Immediately upon receipt, all animals were placed in individual, wire bottom, hanging cages and given deionized water and food (Wayne Rodent Blox rat chow) ad libitum. This diet has been shown to be free of mercury content. Lighting was set at a 12-h light/dark cycle, and the temperature of the animal housing facility was kept at 20°C. Following 1-week acclimation, the animals were separated into 2 groups (described below) and given either deionized water or drinking water containing 10 ppm MMH. This dose of MMH was selected from previous studies (Fowler and Woods, 1977; Woods and Fowler, 1977
) as sufficient to permit significant target tissue accumulation without evidence of overt neurotoxicity or renal injury during the course of the treatment regimen.
Study design.
Two prolonged methylmercury-exposure studies were undertaken. Study 1 was designed to evaluate the efficacy of DMPS dosage on mercury clearance from brain and kidney. In this study, 30 rats were divided into 2 groups of 18 and 12 each. The larger group of 18 animals was placed on a continuous regimen of drinking water containing 10 ppm MMH, whereas the remaining 12 animals were placed on deionized water (dH2O) as controls. After 9 weeks, all 30 rats were transferred to individual metabolism cages for 24-h urine collections. Immediately thereafter, the 18 animals that had received MMH for 9 weeks were divided randomly into 3 groups of 6 each. The first 2 groups of 6 animals received single ip injections of DMPS at either 100 mg/kg or 200 mg/kg, respectively, whereas the third group received saline injections. Concurrently, the 12 control rats that had been maintained for 9 weeks on dH2O were divided into 3 groups of 4 each and given comparable injections of 100 or 200 mg/kg DMPS or saline. Subsequently, all rats were returned to individual metabolism cages for post-treatment 24-h urine collections. All animals were then sacrificed, and tissues were collected for mercury assessments.

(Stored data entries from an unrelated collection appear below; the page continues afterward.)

-- ==== Sys2Proof/Machine/Floating.lean ====
section
/-! DEFINITION. The floating formats and operations (02 R30-R32; 04 R90-R96), and the completion of an
operation that the floating unit holds (04 R87, R96). -/

namespace Sys2Proof.Machine

/-- A floating format (02 Table 02-6): exponent and fraction widths; the bias is 2^(ebits-1) - 1. -/
structure Fmt where
  ebits : Nat
  fbits : Nat
  deriving DecidableEq, Repr

def fmt36 : Fmt := { ebits := 9, fbits := 26 }
def fmt72 : Fmt := { ebits := 13, fbits := 58 }
def fmtOf (dbl : Bool) : Fmt := if dbl then fmt72 else fmt36

def Fmt.bias (f : Fmt) : Nat := 2 ^ (f.ebits - 1) - 1
def Fmt.emax (f : Fmt) : Int := f.bias
def Fmt.emin (f : Fmt) : Int := 1 - (f.bias : Int)
def Fmt.width (f : Fmt) : Nat := 1 + f.ebits + f.fbits

/-- A value: a finite one is (-1)^s m 2^e. -/
inductive FVal where
  | nan (s : Bool) (frac : Nat) (quiet : Bool)
  | inf (s : Bool)
  | fin (s : Bool) (m : Nat) (e : Int)
  deriving DecidableEq, Repr

/-- Read an encoding (02 R31). -/
def Fmt.decode (f : Fmt) (v : Nat) : FVal :=
  let s := v.testBit (f.width - 1)
  let e := v / 2 ^ f.fbits % 2 ^ f.ebits
  let m := v % 2 ^ f.fbits
  if e = 2 ^ f.ebits - 1 then (if m = 0 then .inf s else .nan s m (m.testBit (f.fbits - 1)))
  else if e = 0 then .fin s m (f.emin - f.fbits)
  else .fin s (m + 2 ^ f.fbits) ((e : Int) - f.bias - f.fbits)

/-- Assemble an encoding. -/
def Fmt.pack (f : Fmt) (s : Bool) (e m : Nat) : Nat :=
  s.toNat * 2 ^ (f.width - 1) + e * 2 ^ f.fbits + m

def Fmt.infEnc (f : Fmt) (s : Bool) : Nat := f.pack s (2 ^ f.ebits - 1) 0
def Fmt.zeroEnc (f : Fmt) (s : Bool) : Nat := f.pack s 0 0
def Fmt.maxEnc (f : Fmt) (s : Bool) : Nat := f.pack s (2 ^ f.ebits - 2) (2 ^ f.fbits - 1)

/-- The default quiet NaN (02 Table 02-7). -/
def Fmt.defaultNan (f : Fmt) : Nat := f.pack false (2 ^ f.ebits - 1) (2 ^ (f.fbits - 1))

/-- A NaN quieted (04 R92). -/
def Fmt.quietEnc (f : Fmt) (s : Bool) (frac : Nat) : Nat :=
  f.pack s (2 ^ f.ebits - 1) (frac ||| 2 ^ (f.fbits - 1))

/-- The five flags NV, DZ, OF, UF, NX as a number of 5 bits, NV most significant (04 Table 04-4). -/
abbrev fNV : Nat := 16
abbrev fDZ : Nat := 8
abbrev fOF : Nat := 4
abbrev fUF : Nat := 2
abbrev fNX : Nat := 1

/-- Round m 2^e (plus less than one unit of m where `sticky`) to a multiple of 2^q under mode rm: the
multiple and whether it is inexact. -/
def roundAt (rm : Nat) (s : Bool) (m : Nat) (e : Int) (sticky : Bool) (q : Int) : Nat × Bool :=
  if q ≤ e then (m * 2 ^ (e - q).toNat, sticky)
  else
    let k := (q - e).toNat
    let t := m / 2 ^ k
    let r := m % 2 ^ k
    let inexact := decide (r ≠ 0) || sticky
    let half := 2 ^ (k - 1)
    let above := decide (half < r) || (decide (r = half) && sticky)
    let tie := decide (r = half) && !sticky
    let up :=
      match rm with
      | 0 => above || (tie && decide (t % 2 = 1))
      | 1 => false
      | 2 => !s && inexact
      | 3 => s && inexact
      | _ => above || tie
    (if up then t + 1 else t, inexact)

/-- Round once to a format (04 R91, R93). -/
def Fmt.round (f : Fmt) (rm : Nat) (ufe ftz s : Bool) (m : Nat) (e : Int) (sticky : Bool) : Nat × Nat :=
  if m = 0 ∧ sticky = false then (f.zeroEnc s, 0)
  else
    let p := f.fbits + 1
    let top := e + (m.log2 : Int)
    let q1 := top - (p - 1 : Nat)
    let r1 := roundAt rm s m e sticky q1
    let tiny := decide ((r1.1 : Int) * 2 ^ (max 0 (q1 - (f.emin - f.fbits))).toNat <
        (2 : Int) ^ (f.fbits + (max 0 (f.emin - f.fbits - q1)).toNat))
    let q := max q1 (f.emin - f.fbits)
    let (r, inexact) := roundAt rm s m e sticky q
    let (r, q) := if r = 2 ^ p then (2 ^ (p - 1), q + 1) else (r, q)
    if ftz = true ∧ tiny = true then (f.zeroEnc s, fUF + fNX)
    else if 2 ^ (p - 1) ≤ r ∧ q + f.fbits > f.emax then
      let toInf := match rm with
        | 0 => true
        | 1 => false
        | 2 => !s
        | 3 => s
        | _ => true
      (if toInf then f.infEnc s else f.maxEnc s, fOF + fNX)
    else
      let enc :=
        if r < 2 ^ (p - 1) then f.pack s 0 r
        else f.pack s (q + f.fbits + f.bias).toNat (r - 2 ^ (p - 1))
      (enc, (if tiny = true ∧ (inexact = true ∨ ufe = true) then fUF else 0) + (if inexact then fNX else 0))

/-- A subnormal input reads as zero of its sign under FTZ (04 R93). -/
def Fmt.flush (f : Fmt) (ftz : Bool) (v : FVal) : FVal :=
  match v with
  | .fin s m e => if ftz = true ∧ m < 2 ^ f.fbits then .fin s 0 e else v
  | _ => v

/-- A subnormal operand. -/
def Fmt.subnormal (f : Fmt) (x : Nat) : Bool :=
  match f.decode x with
  | .fin _ m _ => decide (0 < m) && decide (m < 2 ^ f.fbits)
  | _ => false

/-- The first NaN among operands in order, quieted, with NV where any signals (04 R92). -/
def Fmt.nanOf (f : Fmt) (vs : List FVal) : Option (Nat × Nat) :=
  let nv := vs.any fun v => match v with
    | .nan _ _ false => true
    | _ => false
  (vs.findSome? fun v => match v with
    | .nan s m _ => some (f.quietEnc s m)
    | _ => none).map fun r => (r, if nv then fNV else 0)

/-- Exact integer square root. -/
def isqrt (n : Nat) : Nat :=
  (List.range (n.log2 / 2 + 1)).reverse.foldl
    (fun r i => if (r + 2 ^ i) * (r + 2 ^ i) ≤ n then r + 2 ^ i else r) 0

/-- The sum of two finite values, exact: sign, magnitude, exponent; none sign where it is an exact zero
of opposite signs. -/
def exactSum (s1 : Bool) (m1 : Nat) (e1 : Int) (s2 : Bool) (m2 : Nat) (e2 : Int) : Int × Int :=
  let e := min e1 e2
  let a : Int := (m1 * 2 ^ (e1 - e).toNat : Nat)
  let b : Int := (m2 * 2 ^ (e2 - e).toNat : Nat)
  ((if s1 then -a else a) + (if s2 then -b else b), e)

/-- Round an exact signed sum; zero takes the sign rule of R91. -/
def Fmt.roundSum (f : Fmt) (rm : Nat) (ufe ftz : Bool) (s1 s2 : Bool) (v e : Int) : Nat × Nat :=
  if v = 0 then (f.zeroEnc (if s1 = s2 then s1 else decide (rm = 3)), 0)
  else f.round rm ufe ftz (decide (v < 0)) v.natAbs e false

/-- The operations of Table 04-5 but FCVT and FCMP, on encodings x, y and addend z: result and flags. Two subnormal
operands under FTZ sum to a zero that is +0 in every mode where their signs differ (04 R101). -/
def Fmt.compute (f : Fmt) (op : FOp) (rm : Nat) (ufe ftz : Bool) (x y z : Nat) : Nat × Nat :=
  let a := f.flush ftz (f.decode x)
  let b := f.flush ftz (f.decode y)
  let c := f.flush ftz (f.decode z)
  let invalid := (f.defaultNan, fNV)
  let addSub (b : FVal) : Nat × Nat :=
    match a, b with
    | .inf s, .inf t => if s = t then (f.infEnc s, 0) else invalid
    | .inf s, _ => (f.infEnc s, 0)
    | _, .inf t => (f.infEnc t, 0)
    | .fin s m e, .fin t n d =>
      let r := exactSum s m e t n d
      if ftz && f.subnormal x && f.subnormal y then (f.zeroEnc (s && t), 0)
      else f.roundSum rm ufe ftz s t r.1 r.2
    | _, _ => invalid
  let negv (v : FVal) : FVal :=
    match v with
    | .inf s => .inf !s
    | .fin s m e => .fin (!s) m e
    | w => w
  match op with
  | .add => (f.nanOf [a, b]).getD (addSub b)
  | .sub => (f.nanOf [a, b]).getD (addSub (negv b))
  | .mul => (f.nanOf [a, b]).getD
      (match a, b with
        | .inf s, .inf t => (f.infEnc (s != t), 0)
        | .inf s, .fin t n _ => if n = 0 then invalid else (f.infEnc (s != t), 0)
        | .fin s m _, .inf t => if m = 0 then invalid else (f.infEnc (s != t), 0)
        | .fin s m e, .fin t n d => f.round rm ufe ftz (s != t) (m * n) (e + d) false
        | _, _ => invalid)
  | .div => (f.nanOf [a, b]).getD
      (match a, b with
        | .inf _, .inf _ => invalid
        | .inf s, .fin t _ _ => (f.infEnc (s != t), 0)
        | .fin s _ _, .inf t => (f.zeroEnc (s != t), 0)
        | .fin s m e, .fin t n d =>
          if n = 0 then (if m = 0 then invalid else (f.infEnc (s != t), fDZ))
          else if m = 0 then (f.zeroEnc (s != t), 0)
          else
            let k := f.fbits + 4 + n.log2
            f.round rm ufe ftz (s != t) (m * 2 ^ k / n) (e - d - k) (decide (m * 2 ^ k % n ≠ 0))
        | _, _ => invalid)
  | .sqrt => (f.nanOf [b]).getD
      (match b with
        | .inf s => if s then invalid else (f.infEnc false, 0)
        | .fin s m e =>
          if m = 0 then (f.zeroEnc s, 0)
          else if s then invalid
          else
            let k := 2 * (f.fbits + 4)
            let (m, e) := if e % 2 = 0 then (m, e) else (m * 2, e - 1)
            let v := m * 2 ^ k
            let r := isqrt v
            f.round rm ufe ftz false r ((e - k) / 2) (decide (r * r ≠ v))
        | _ => invalid)
  | .fma np na =>
    let prodInvalid := match a, b with
      | .inf _, .fin _ n _ => decide (n = 0)
      | .fin _ m _, .inf _ => decide (m = 0)
      | _, _ => false
    let c' := if na then negv c else c
    match f.nanOf [a, b, c] with
    | some (r, fl) => (r, if prodInvalid then fNV else fl)
    | none =>
      if prodInvalid then invalid
      else
        let prod : FVal := match a, b with
          | .inf s, .inf t => .inf (s != t)
          | .inf s, .fin t _ _ => .inf (s != t)
          | .fin s _ _, .inf t => .inf (s != t)
          | .fin s m e, .fin t n d => .fin (s != t) (m * n) (e + d)
          | _, _ => .fin false 0 0
        let prod := if np then negv prod else prod
        match prod, c' with
        | .inf s, .inf t => if s = t then (f.infEnc s, 0) else invalid
        | .inf s, _ => (f.infEnc s, 0)
        | _, .inf t => (f.infEnc t, 0)
        | .fin s m e, .fin t n d =>
          let r := exactSum s m e t n d
          f.roundSum rm ufe ftz s t r.1 r.2
        | _, _ => invalid
  | .cvt _ => invalid

/-- The conversions of FCVT on source bits y (04 R92-R94). -/
def fcvt (k : Cvt) (rm : Nat) (ufe ftz : Bool) (y : Nat) : Nat × Nat :=
  let toWord (f : Fmt) : Nat × Nat :=
    match f.flush ftz (f.decode y) with
    | .nan _ _ _ => (2 ^ 35, fNV)
    | .inf s => (if s then 2 ^ 35 else 2 ^ 35 - 1, fNV)
    | .fin s m e =>
      let (r, inexact) := roundAt rm s m e false 0
      let v : Int := if s then -(r : Int) else r
      if v < -(2 ^ 35) ∨ (2 ^ 35 : Int) ≤ v then (if s then 2 ^ 35 else 2 ^ 35 - 1, fNV)
      else ((wdInt v).toNat, if inexact then fNX else 0)
  let fromWord (f : Fmt) : Nat × Nat :=
    let v := sgn 36 y
    f.round rm ufe ftz (decide (v < 0)) v.natAbs 0 false
  let convert (f g : Fmt) (flush : Bool) : Nat × Nat :=
    match f.flush flush (f.decode y) with
    | .nan s m q =>
      let m' := if f.fbits ≤ g.fbits then m * 2 ^ (g.fbits - f.fbits) else m / 2 ^ (f.fbits - g.fbits)
      (g.quietEnc s m', if q then 0 else fNV)
    | .inf s => (g.infEnc s, 0)
    | .fin s m e => g.round rm ufe (ftz && flush) s m e false
  match k with
  | .sw => fromWord fmt36
  | .dw => fromWord fmt72
  | .ws => toWord fmt36
  | .wd => toWord fmt72
  | .sd => convert fmt72 fmt36 ftz
  | .ds => convert fmt36 fmt72 false

/-- N Z V C of FCMP as a number, and its flags (04 R95, Table 04-6). -/
def Fmt.compare (f : Fmt) (x y : Nat) : Nat × Nat :=
  match f.decode x, f.decode y with
  | .nan _ _ q, .nan _ _ r => (2, if q && r then 0 else fNV)
  | .nan _ _ q, _ => (2, if q then 0 else fNV)
  | _, .nan _ _ r => (2, if r then 0 else fNV)
  | a, b =>
    let key (v : FVal) : Int × Int :=
      match v with
      | .inf s => (if s then -1 else 1, 0)
      | .fin s m e => (0, (if s then -1 else 1) * (m * 2 ^ (e - (f.emin - f.fbits)).toNat : Nat))
      | .nan _ _ _ => (0, 0)
    let d := if (key a).1 = (key b).1 then (key a).2 - (key b).2 else (key a).1 - (key b).1
    (if d < 0 then 8 else if d = 0 then 5 else 1, 0)

/-- Result and flags of an operation in flight under the enables it was issued with (04 R91). -/
def FpuOp.result (o : FpuOp) : Nat × Nat :=
  let ufe := bit o.en 7
  match o.op with
  | .cvt k => fcvt k o.rm ufe o.ftz o.y
  | op => (fmtOf o.dbl).compute op o.rm ufe o.ftz o.x o.y o.z

/-- Flags raised by an operation at parcel pointer pc: sticky flags set, and the trap recorded where `en` enables
one; true where the destination may be written (04 R96). -/
def Core.fpFlags (k : Core) (fl : Nat) (pc en : Word) : Core × Bool :=
  let fsr := setBits k.fsr 9 13 (bits k.fsr 9 13 ||| fl)
  if fl &&& bits en 4 8 = 0 then ({ k with fsr := fsr }, true)
  else if bit fsr 19 then ({ k with fsr := setBit fsr 20 true }, false)
  else ({ k with fsr := setBits (setBit fsr 19 true) 14 18 fl, fq := pc }, false)

/-- A register table entry written by the floating unit; entries 0 and 8 are G0 of banks T and H, which
discard writes (03 R50). -/
def Core.setLoc (k : Core) (l : Nat) (w : Word) : Core :=
  if l = 0 ∨ l = 8 then k
  else
    { k with
      regs := tset 0 k.regs l w
      tdrt := if l < 8 ∨ (32 ≤ l ∧ l < 40) ∨ (64 ≤ l ∧ l < 256) then k.tdrt ||| 8 else k.tdrt }

/-- One operation of the floating unit completes (04 R87, R96). -/
def Core.completeFp (k : Core) (o : FpuOp) : Core :=
  let r := o.result
  let (k, ok) := k.fpFlags r.2 o.pc o.en
  if ok then
    if o.pair then (k.setLoc o.dst (wd (r.1 / 2 ^ 36))).setLoc (o.dst + 1) (wd r.1)
    else k.setLoc o.dst (wd r.1)
  else k

/-- Every operation in flight completes, oldest first (04 R98, R99). -/
def Core.drainFp (k : Core) : Core := k.fpu.foldl (fun k o => k.completeFp o) { k with fpu := [] }

end Sys2Proof.Machine
end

The second study (Study 2) was designed to assess the effect of consecutive DMPS treatments on mercury clearance from brain, kidney, and blood of MMH-exposed rats. In this study, 30 rats were placed on a continuous regimen of drinking water containing 10 ppm MMH for 6 weeks. The shorter MMH exposure time in Study 2 was selected based on the observation from Study 1 that the equilibrium between organic and inorganic mercury species in kidney cortex is achieved by 6 weeks of MMH exposure (described in Results). Hence, the prechelation concentrations of both Hg2+ and CH3Hg+ in renal cortex are sufficient following 6 weeks of MMH exposure to permit evaluation the efficacy of DMPS chelation in clearing both organic and inorganic mercury species from kidney, as well as from brain and blood.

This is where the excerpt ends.